One or more of the first link 201, the second link 202, the third link 203, the fourth link 204, the fifth link 205, and the sixth link 206 may have an adjustable length, and in this embodiment, it is preferable that the second link 202, the third link 203, and the fifth link 205 have an adjustable length.
In the embodiment, the multi-joint constant speed device 2 controls the rotation of each motor of the driving system through a constant speed model, the multi-joint constant speed device 2 in the embodiment performs constant speed control by using an analysis method based on a rotation theory, selects a proper base coordinate system, calculates a motion rotation coordinate and a matrix index corresponding to each joint to obtain a corresponding kinematics and kinetic equation, and performs constant speed motion analysis and control by defining the concepts of rotation constant speed, tail end constant speed and the like. The drive system of the multi-joint constant velocity device 2 is provided with 6 independent drive motors which are arranged together in series through a mechanical structure.
The fixing block 21 is movably adjustable and fixable on the seat 3 and is detachable. When a test patient sits on the test seat 3, the joints of the lower limbs correspond to the joints of the device, the lengths of the second connecting rod 202, the third connecting rod 203 and the fifth connecting rod 205 among the joints are adjusted to adapt to different lengths of the lower limbs, the rotating centers of the joints are overlapped with the rotating axes of the motor of the device to reduce the inadaptability in the movement process, then the lower limbs are fixed, and the fixed block 22 and the backrest 1 are adjusted to adapt to the posture of the test patient by adjusting the multi-joint constant-speed device 2. During test training, the device can select the degree of freedom of required motion according to the demand and adjust other irrelevant degrees of freedom to a certain position and then lock and control the corresponding motor to work in a specific rotating speed and a specific angle range according to the demand, and multi-joint constant-speed test training is carried out on a tested patient. Meanwhile, in the testing process, the motor torque information is detected and recorded in real time.
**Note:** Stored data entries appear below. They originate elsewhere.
/-! ## `setVersion` -/

@[simp] theorem setVersion_params (v : Byte) (s : State) : (setVersion v s).params = s.params := rfl
@[simp] theorem setVersion_ieDone (v : Byte) (s : State) : (setVersion v s).ieDone = s.ieDone := rfl
@[simp] theorem setVersion_ieErr (v : Byte) (s : State) : (setVersion v s).ieErr = s.ieErr := rfl
@[simp] theorem setVersion_err (v : Byte) (s : State) : (setVersion v s).err = s.err := rfl
@[simp] theorem setVersion_lastOp (v : Byte) (s : State) : (setVersion v s).lastOp = s.lastOp := rfl
@[simp] theorem setVersion_irqDone (v : Byte) (s : State) : (setVersion v s).irqDone = s.irqDone := rfl
@[simp] theorem setVersion_irqErr (v : Byte) (s : State) : (setVersion v s).irqErr = s.irqErr := rfl
@[simp] theorem setVersion_inflight (v : Byte) (s : State) : (setVersion v s).inflight = s.inflight := rfl
@[simp] theorem setVersion_result (v : Byte) (s : State) : (setVersion v s).result = s.result := rfl
@[simp] theorem setVersion_resultAux (v : Byte) (s : State) : (setVersion v s).resultAux = s.resultAux := rfl
@[simp] theorem setVersion_ecLen (v : Byte) (s : State) : (setVersion v s).ecLen = s.ecLen := rfl
@[simp] theorem setVersion_version (v : Byte) (s : State) : (setVersion v s).version = v := rfl
@[simp] theorem setVersion_feedCnt (v : Byte) (s : State) : (setVersion v s).feedCnt = s.feedCnt := rfl
@[simp] theorem setVersion_selMask (v : Byte) (s : State) : (setVersion v s).selMask = s.selMask := rfl
@[simp] theorem setVersion_selValid (v : Byte) (s : State) : (setVersion v s).selValid = false := rfl
@[simp] theorem setVersion_bestScore (v : Byte) (s : State) : (setVersion v s).bestScore = s.bestScore := rfl
@[simp] theorem setVersion_gen (v : Byte) (s : State) : (setVersion v s).gen = s.gen := rfl
@[simp] theorem setVersion_rem (v : Byte) (s : State) : (setVersion v s).rem = s.rem := rfl
@[simp] theorem setVersion_score (v : Byte) (s : State) : (setVersion v s).score = s.score := rfl
@[simp] theorem setVersion_pen (v : Byte) (s : State) : (setVersion v s).pen = s.pen := rfl
@[simp] theorem setVersion_mem (v : Byte) (s : State) : (setVersion v s).mem = s.mem := rfl
@[simp] theorem setVersion_resets (v : Byte) (s : State) : (setVersion v s).resets = s.resets := rfl
@[simp] theorem setVersion_draws (v : Byte) (s : State) : (setVersion v s).draws = s.draws := rfl
@[simp] theorem setVersion_schedule (v : Byte) (s : State) : (setVersion v s).schedule = s.schedule := rfl
@[simp] theorem setVersion_hostProg (v : Byte) (s : State) : (setVersion v s).hostProg = s.hostProg := rfl
@[simp] theorem setVersion_hostPc (v : Byte) (s : State) : (setVersion v s).hostPc = s.hostPc := rfl
@[simp] theorem setVersion_temps (v : Byte) (s : State) : (setVersion v s).temps = s.temps := rfl
@[simp] theorem setVersion_resp (v : Byte) (s : State) : (setVersion v s).resp = s.resp := rfl

/-! ## `clearRem` -/

@[simp] theorem clearRem_params (s : State) : (clearRem s).params = s.params := rfl
@[simp] theorem clearRem_ieDone (s : State) : (clearRem s).ieDone = s.ieDone := rfl
@[simp] theorem clearRem_ieErr (s : State) : (clearRem s).ieErr = s.ieErr := rfl
@[simp] theorem clearRem_err (s : State) : (clearRem s).err = s.err := rfl
@[simp] theorem clearRem_lastOp (s : State) : (clearRem s).lastOp = s.lastOp := rfl
@[simp] theorem clearRem_irqDone (s : State) : (clearRem s).irqDone = s.irqDone := rfl
@[simp] theorem clearRem_irqErr (s : State) : (clearRem s).irqErr = s.irqErr := rfl
@[simp] theorem clearRem_inflight (s : State) : (clearRem s).inflight = s.inflight := rfl
@[simp] theorem clearRem_result (s : State) : (clearRem s).result = s.result := rfl
@[simp] theorem clearRem_resultAux (s : State) : (clearRem s).resultAux = s.resultAux := rfl
@[simp] theorem clearRem_ecLen (s : State) : (clearRem s).ecLen = s.ecLen := rfl
@[simp] theorem clearRem_version (s : State) : (clearRem s).version = s.version := rfl
@[simp] theorem clearRem_feedCnt (s : State) : (clearRem s).feedCnt = 0#16 := rfl
@[simp] theorem clearRem_selMask (s : State) : (clearRem s).selMask = s.selMask := rfl
@[simp] theorem clearRem_selValid (s : State) : (clearRem s).selValid = s.selValid := rfl
@[simp] theorem clearRem_bestScore (s : State) : (clearRem s).bestScore = s.bestScore := rfl
@[simp] theorem clearRem_gen (s : State) : (clearRem s).gen = s.gen := rfl
@[simp] theorem clearRem_rem (s : State) : (clearRem s).rem = List.replicate s.params.maxEc.toNat 0#8 := rfl
@[simp] theorem clearRem_score (s : State) : (clearRem s).score = s.score := rfl
@[simp] theorem clearRem_pen (s : State) : (clearRem s).pen = s.pen := rfl
@[simp] theorem clearRem_mem (s : State) : (clearRem s).mem = s.mem := rfl
@[simp] theorem clearRem_resets (s : State) : (clearRem s).resets = s.resets := rfl
@[simp] theorem clearRem_draws (s : State) : (clearRem s).draws = s.draws := rfl
@[simp] theorem clearRem_schedule (s : State) : (clearRem s).schedule = s.schedule := rfl
@[simp] theorem clearRem_hostProg (s : State) : (clearRem s).hostProg = s.hostProg := rfl
@[simp] theorem clearRem_hostPc (s : State) : (clearRem s).hostPc = s.hostPc := rfl
@[simp] theorem clearRem_temps (s : State) : (clearRem s).temps = s.temps := rfl
@[simp] theorem clearRem_resp (s : State) : (clearRem s).resp = s.resp := rfl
The whole device can be adjusted and disassembled on the seat, the connecting rods among all joints can be adjusted and fixed to adapt to different testing and training crowds, three shafts of the hip joints are intersected at one point, and two rotating shafts of the ankle joints are intersected at one point, so that the inadaptability generated in the movement process is reduced.
The foregoing detailed description of the preferred embodiments of the invention has been presented. It should be understood that numerous modifications and variations could be devised by those skilled in the art in light of the present teachings without departing from the inventive concepts. Therefore, the technical solutions available to those skilled in the art through logic analysis, reasoning and limited experiments based on the prior art according to the concept of the present invention should be within the scope of protection defined by the claims.